- [Assignment] Your answer should be an exact copy of the lines from the start of the entries to the line containing "enable it, and", both included.

[Items listed in a dataset]
● ● ● ●

/-- `RST` in any state: every register of 10_state.md R20 and the clocked realisation's registers are zero, `TXLOG` is
kept (70_reset_and_hazards.md R260). That the display log, the rest of the schedule, the sink's answer and the draws
are kept is the model's choice (log entry 10). -/
def Obligations.ResetStepZeroesEveryRegister : Prop :=
  ∀ (s : State) (rest : List Input), s.inputs = .rst :: rest →
    step s = .next
      { tIF := false, aIF := false, bIF := false, la := false, lb := false, div := 0, cur := 0,
        db := ⟨0, 0, 0, 0, 0, 0⟩, seg := 0, sel := 0, st := .stopped, clock := ⟨0, 0, 0⟩, ds := .idle, txi := 0,
        impl := ⟨0, false, false, false, false⟩,
        txlog := s.txlog, dispLog := s.dispLog, inputs := rest, txReady := s.txReady, draws := s.draws }

/-- Every register of 10_state.md R20 is zero in the state the model starts from and after the step `RST` from any state
(10_state.md R40). -/
def Obligations.EveryRegisterIsZeroAfterReset : Prop :=
  RegistersZero State.reset ∧
  ∀ (s : State) (rest : List Input), s.inputs = .rst :: rest → ∃ t, step s = .next t ∧ RegistersZero t

/-- `IDLE.FG` changes nothing (60_exceptions.md R238). That it may be scheduled in EMIT, where R238 does not enable it, and
then changes nothing too, is the model's choice (log entry 9). -/
def Obligations.ForegroundStepChangesNothing : Prop :=
  ∀ (s : State) (rest : List Input), s.inputs = .fg :: rest → step s = .next { s with inputs := rest }

/-! ## The display scan -/

/-- `REFRESH` lights the digit at the cursor, whatever the segment table: pattern, one-hot selector and cursor change
together, the pair is logged, and nothing else changes; the machine's `REFRESH` is that of the reference table
(42_display_mux.md R140, 30_encoding.md R89). -/
def Obligations.RefreshLightsTheDigitAtTheCursor : Prop :=
  (∀ (tbl : SegTable) (s : State) (d : Digit) (p : SegPattern),
    s.db.get? s.cur.toNat = some d → segLookup tbl d = some p →
    refreshWith tbl 6 s = .ok { s with
      seg := p, sel := 1#6 <<< s.cur.toNat, cur := BitVec.ofNat 3 ((s.cur.toNat + 1) % 6),
      dispLog := s.dispLog ++ [(p, 1#6 <<< s.cur.toNat)] }) ∧
  ∀ s : State, refresh s = refreshWith segReference 6 s

/-- The variant with a blank slot, `N_SLOTS = 7`: slot 6 shows nothing and wraps, slots 0 to 5 are as in R140, whatever
the segment table (42_display_mux.md R141). -/
def Obligations.BlankSlotVariantOfRefresh : Prop :=
  (∀ (tbl : SegTable) (s : State), s.cur = 6 →
    refreshWith tbl 7 s = .ok { s with seg := 0, sel := 0, cur := 0, dispLog := s.dispLog ++ [(0, 0)] }) ∧
  (∀ (tbl : SegTable) (s : State) (d : Digit) (p : SegPattern),
    s.db.get? s.cur.toNat = some d → segLookup tbl d = some p →
    refreshWith tbl 7 s = .ok { s with
      seg := p, sel := 1#6 <<< s.cur.toNat, cur := s.cur + 1, dispLog := s.dispLog ++ [(p, 1#6 <<< s.cur.toNat)] })

/-- Periodicity of the scan, whatever the segment table: `k` display steps move the cursor by `k` modulo 6 and light the
positions one after the other in cyclic order, leaving the buffer alone; so every multiple of 6 steps returns the
cursor, and six steps light every position once (42_display_mux.md R142). -/
def Obligations.ScanIsPeriodicAndRoundRobin : Prop :=
  ∀ (tbl : SegTable) (k : Nat) (s : State), s.cur.toNat ≤ 5 → DigitsOk s.db →
    ∃ t, refreshTimes tbl k s = .ok t ∧ t.cur.toNat = (s.cur.toNat + k) % 6 ∧ (6 ∣ k → t.cur = s.cur) ∧ t.db = s.db ∧
      t.dispLog.map Prod.snd =
        s.dispLog.map Prod.snd ++ (List.range k).map (fun j => selectorOf ((s.cur.toNat + j) % 6))

/-- Six display steps show the whole buffer: with a segment table that is injective on 0..9, two states with the same
cursor that have shown the same pairs after six display steps, starting from the same display log, hold the same buffer
(30_encoding.md R89; 42_display_mux.md R140, R142). -/
def Obligations.InjectiveTableReadsBackTheBuffer : Prop :=
  ∀ (tbl : SegTable) (s t u v : State), SegInjective tbl → s.cur.toNat ≤ 5 → t.cur = s.cur →
    t.dispLog = s.dispLog → DigitsOk s.db → DigitsOk t.db →
    refreshTimes tbl 6 s = .ok u → refreshTimes tbl 6 t = .ok v → u.dispLog = v.dispLog → s.db = t.db

/-- The reference segment table, its injectivity, its ten patterns different from blank, and the selector codes
(30_encoding.md R89, R90). The patterns are the reference value of a parameter (log entry 15). -/
def Obligations.SegmentTableAndSelectorCodes : Prop :=
  (List.range 10).map (fun n => segTable (BitVec.ofNat 4 n)) =
    [some 0x3F, some 0x06, some 0x5B, some 0x4F, some 0x66, some 0x6D, some 0x7D, some 0x07, some 0x7F, some 0x6F] ∧
  (∀ d : Digit, 10 ≤ d.toNat → segTable d = none) ∧
  SegInjective segReference ∧
  (∀ d : Digit, segTable d ≠ some segBlank) ∧
  (List.range 6).map selectorOf = [0b000001, 0b000010, 0b000100, 0b001000, 0b010000, 0b100000]

/-! ## The time base -/

/-- A tick service that does not complete a second: the flag is cleared, the digit at the cursor is lit, the divider
counts one, and nothing else changes (43_timebase.md R161, R162). -/
def Obligations.TickServiceRefreshesAndCounts : Prop :=
  ∀ (s : State) (d : Digit) (p : SegPattern), s.db.get? s.cur.toNat = some d → segTable d = some p →
    s.div.toNat < 149 →
    exec .svcTick s = .next { s with
      tIF := false, seg := p, sel := 1#6 <<< s.cur.toNat, cur := BitVec.ofNat 3 ((s.cur.toNat + 1) % 6),
      dispLog := s.dispLog ++ [(p, 1#6 <<< s.cur.toNat)], div := s.div + 1 }

/-- The tick service that completes a second while RUNNING: the display step uses the old buffer, then the divider
starts again and the Clock advances and is formatted (43_timebase.md R161, R162, R164; 40_chronometer_fsm.md R106). -/
def Obligations.TickServiceDeliversSecondWhileRunning : Prop :=
  ∀ (s : State) (d : Digit) (p : SegPattern), s.db.get? s.cur.toNat = some d → segTable d = some p →
    s.div.toNat = 149 → s.ds = .idle → s.st = .running → s.clock.InRange .corrected →
    exec .svcTick s = .next { s with
      tIF := false, seg := p, sel := 1#6 <<< s.cur.toNat, cur := BitVec.ofNat 3 ((s.cur.toNat + 1) % 6),
      dispLog := s.dispLog ++ [(p, 1#6 <<< s.cur.toNat)], div := 0,
      clock := advanceCorrected s.clock, db := formatOf (advanceCorrected s.clock) }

● ● ● ●

- [Exercise response]
/-- `RST` in any state: every register of 10_state.md R20 and the clocked realisation's registers are zero, `TXLOG` is
kept (70_reset_and_hazards.md R260). That the display log, the rest of the schedule, the sink's answer and the draws
are kept is the model's choice (log entry 10). -/
def Obligations.ResetStepZeroesEveryRegister : Prop :=
  ∀ (s : State) (rest : List Input), s.inputs = .rst :: rest →
    step s = .next
      { tIF := false, aIF := false, bIF := false, la := false, lb := false, div := 0, cur := 0,
        db := ⟨0, 0, 0, 0, 0, 0⟩, seg := 0, sel := 0, st := .stopped, clock := ⟨0, 0, 0⟩, ds := .idle, txi := 0,
        impl := ⟨0, false, false, false, false⟩,
        txlog := s.txlog, dispLog := s.dispLog, inputs := rest, txReady := s.txReady, draws := s.draws }

/-- Every register of 10_state.md R20 is zero in the state the model starts from and after the step `RST` from any state
(10_state.md R40). -/
def Obligations.EveryRegisterIsZeroAfterReset : Prop :=
  RegistersZero State.reset ∧
  ∀ (s : State) (rest : List Input), s.inputs = .rst :: rest → ∃ t, step s = .next t ∧ RegistersZero t

/-- `IDLE.FG` changes nothing (60_exceptions.md R238). That it may be scheduled in EMIT, where R238 does not enable it, and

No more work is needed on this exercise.